» **Directions**
Stopping at the line that holds "decode p (.ctrl 0x0000000B#32)", repeat the lines below exactly, starting from the very first and including that final line.

» **Supplied entries**
-- ==== Sys2Proof/Certificates/Slice0/Obligations.lean ====
section
/-!
DEFINITION. The statements for the provers. Each docstring names the rule it formalises; OBLIGATIONS.json lists them.
-/

open Sys2Proof Sys2Proof.Machine

/-! ### Encodings and fetching -/

/-- R82, R84, R85: a few words written out from the spec's formats decode to the instructions they stand for. -/
def Obligations.SampleWordsDecode : Prop :=
  ∀ p : Params,
    decode p (.ctrl 0xFFFFFFF8#32) = .instr (.nop 0x1FFFFFFF#29) ∧
    decode p (.ctrl 0x00000001#32) = .instr (.measure 0) ∧
    decode p (.ctrl 0x00000002#32) = .instr (.measureRetry 0) ∧
    decode p (.ctrl 0x0000000B#32) = .instr (.check 1) ∧
    decode p (.ctrl 0x00000007#32) = .instr (.reservedCmd 3 0) ∧
    decode p (.txn (.openBus p.devicePath p.slaveAddr p.busRetries p.busTimeout)) = .instr .busOpen ∧
    decode p (.txn (.write [])) = .instr .busWake ∧
    decode p (.txn (.write [0x03, 0x00, 0x04])) = .instr .busCmd ∧
    decode p (.txn (.write [0x04, 0x00, 0x03])) = .reject .writeBytes ∧
    decode p (.txn (.read 8)) = .instr .busRead ∧
    decode p (.txn .close) = .instr .busClose ∧
    decode p (.host (.read .bits32 0x3C)) = .instr (.regRead 0x3C) ∧
    decode p (.host (.write .bits32 0x08 0x105)) = .instr (.regWrite 0x08 0x105)

/-- R80, R101: decoding what the encoder gives for a well-formed instruction gives the instruction back. -/
def Obligations.DecodeEncodeRoundTrip : Prop :=
  ∀ (p : Params) (i : Instr), i.WellFormed → decode p (encode p i) = .instr i

/-- R80, R101: the decoder accepts nothing but the encodings of well-formed instructions. -/
def Obligations.DecodeAcceptsOnlyEncodings : Prop :=
  ∀ (p : Params) (e : Encoded) (i : Instr), decode p e = .instr i → i.WellFormed ∧ encode p i = e

/-- A host turn whose access decodes to an instruction executes exactly that instruction, on the state with the turn
taken from the script (log entry 1); and a 32-bit access at an aligned offset of the window is REG_READ or REG_WRITE at
that offset, with that data (R230, R231; at offset 0 by R220, log entry 9). -/
def Obligations.StepRunsHostInstruction : Prop :=
  (∀ (s : State) (a : HostAccess) (rest : List Turn) (i : Instr),
    s.script = .host a :: rest → decode s.params (fetchHost a) = .instr i →
      i.WellFormed ∧ step s = exec i { s with script := rest }) ∧
  (∀ (s : State) (off : Nat) (v : Word) (rest : List Turn), off % 4 = 0 → off < 0x40 →
    (s.script = .host (.read .bits32 off) :: rest → step s = exec (.regRead off) { s with script := rest }) ∧
    (s.script = .host (.write .bits32 off v) :: rest → step s = exec (.regWrite off v) { s with script := rest }))

/-- In a transaction phase the sequencer's turn, scripted or not, executes the instruction that the phase's request
decodes to (R110; log entries 1 and 2). In every phase a scripted sequencer's turn is `sequencerTurn` on the state without
it; with no turn scripted it is `sequencerTurn`, a pending hold having run out (log entry 2). In IDLE it changes nothing
(R273; log entry 22). -/
def Obligations.StepRunsSequencerInstruction : Prop :=
  (∀ (s : State) (q : Request), s.phase.request s.params = some q →
    ∃ i, decode s.params (.txn q) = .instr i ∧
      (∀ rest, s.script = .sequencer :: rest → step s = exec i { s with script := rest }) ∧
      (s.script = [] → step s = exec i s)) ∧
  (∀ (s : State) (rest : List Turn), s.script = .sequencer :: rest →
    step s = sequencerTurn { s with script := rest }) ∧
  (∀ s : State, s.script = [] →
    (s.phase.isDelay = false → step s = sequencerTurn s) ∧
    (s.phase.isDelay = true → step s = sequencerTurn { s with holdUs := 0 })) ∧
  (∀ s : State, s.phase = .idle → sequencerTurn s = .next s)

/-- An instruction placed by `withFetchWord` is executed by the very next step: a host command on the state itself, a
bus transaction with the sequencer in its phase (log entry 16). -/
def Obligations.PlacedInstructionRuns : Prop :=
  ∀ (s : State) (nbits w : Nat) (i : Instr), decodeTableWord nbits w = some i →
    step (s.withFetchWord nbits w) =
      match busPhase i with
      | none => exec i s
      | some p => exec i { s with phase := p, outstanding := none }

/-- R61, R62: an access of another width, at a misaligned offset, or outside the window is refused, as a host turn and as
an instruction. -/
def Obligations.UndefinedAccessRefused : Prop :=
  (∀ (s : State) (w : AccessWidth) (off : Nat) (v : Word) (rest : List Turn),
    w ≠ .bits32 ∨ off % 4 ≠ 0 ∨ 0x40 ≤ off →
      (s.script = .host (.read w off) :: rest → ∃ e, step s = .refused (.undefinedAccess e)) ∧
      (s.script = .host (.write w off v) :: rest → ∃ e, step s = .refused (.undefinedAccess e))) ∧
  (∀ (s : State) (off : Nat) (v : Word), off % 4 ≠ 0 ∨ 0x40 ≤ off →
    (∃ e, exec (.regRead off) s = .refused (.undefinedAccess e)) ∧
    (∃ e, exec (.regWrite off v) s = .refused (.undefinedAccess e)))

/-! ### Host commands -/

/-- R220: a write to CTRL is the command of its bits [2:0]; while busy it only sets CMD_ERR; bits [31:3] have no
effect. -/
def Obligations.CtrlWriteDispatch : Prop :=
  ∀ (v : Word) (s : State),
    exec (.regWrite 0x00 v) s = exec (decodeCtrl v) s ∧
    (s.busy = true → exec (.regWrite 0x00 v) s = .next { s with cmdErr := true }) ∧
    (v.toNat % 8 = 0 → ∃ g, decodeCtrl v = .nop g) ∧
    (v.toNat % 8 = 1 → ∃ g, decodeCtrl v = .measure g) ∧
    (v.toNat % 8 = 2 → ∃ g, decodeCtrl v = .measureRetry g) ∧
    (v.toNat % 8 = 3 → ∃ g, decodeCtrl v = .check g) ∧
    (4 ≤ v.toNat % 8 → ∃ l g, decodeCtrl v = .reservedCmd l g) ∧
    (∀ v' : Word, v'.toNat % 8 = v.toNat % 8 → exec (.regWrite 0x00 v') s = exec (.regWrite 0x00 v) s)

/-- R221: a NOP while idle changes nothing; written while busy it is the busy case, which sets CMD_ERR. -/
def Obligations.NopMeaning : Prop :=
  ∀ (g : BitVec 29) (s : State),
    (s.busy = false → exec (.nop g) s = .next s) ∧
    (s.busy = true → exec (.nop g) s = .next { s with cmdErr := true })

/-- R226: any write to CTRL while BUSY = 1 sets CMD_ERR, and changes nothing else. -/
def Obligations.CtrlWriteWhileBusy : Prop :=
  ∀ (g : BitVec 29) (l : BitVec 2) (v : Word) (s : State), s.busy = true →
    ∀ i ∈ [Instr.nop g, .measure g, .measureRetry g, .check g, .reservedCmd l g, .regWrite 0x00 v],
      exec i s = .next { s with cmdErr := true }

/-- R228: what ACCEPT writes, for each of the three commands; the result registers' bits are not cleared. -/
def Obligations.AcceptWritesCommandFields : Prop :=
  ∀ (g : BitVec 29) (s : State), s.busy = false →
    ∀ c ∈ [(Instr.measure g, Mode.single, Phase.openBus), (.measureRetry g, .retry, .openBus),
        (.check g, .check, .validate)],
      ∃ t, exec c.1 s = .next t ∧
        t.busy = true ∧ t.done = false ∧ t.ok = false ∧ t.err = .noError ∧ t.lastErr = .noError ∧
        t.closeFail = false ∧ t.cmdErr = false ∧ t.attempts = 0 ∧ t.mode = c.2.1 ∧ t.phase = c.2.2 ∧
        t.humidity = s.humidity ∧ t.temperature = s.temperature ∧ t.diE6 = s.diE6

» **Result for this task**
-- ==== Sys2Proof/Certificates/Slice0/Obligations.lean ====
section
/-!
DEFINITION. The statements for the provers. Each docstring names the rule it formalises; OBLIGATIONS.json lists them.
-/

open Sys2Proof Sys2Proof.Machine

/-! ### Encodings and fetching -/

/-- R82, R84, R85: a few words written out from the spec's formats decode to the instructions they stand for. -/
def Obligations.SampleWordsDecode : Prop :=
  ∀ p : Params,
    decode p (.ctrl 0xFFFFFFF8#32) = .instr (.nop 0x1FFFFFFF#29) ∧
    decode p (.ctrl 0x00000001#32) = .instr (.measure 0) ∧
    decode p (.ctrl 0x00000002#32) = .instr (.measureRetry 0) ∧
    decode p (.ctrl 0x0000000B#32) = .instr (.check 1) ∧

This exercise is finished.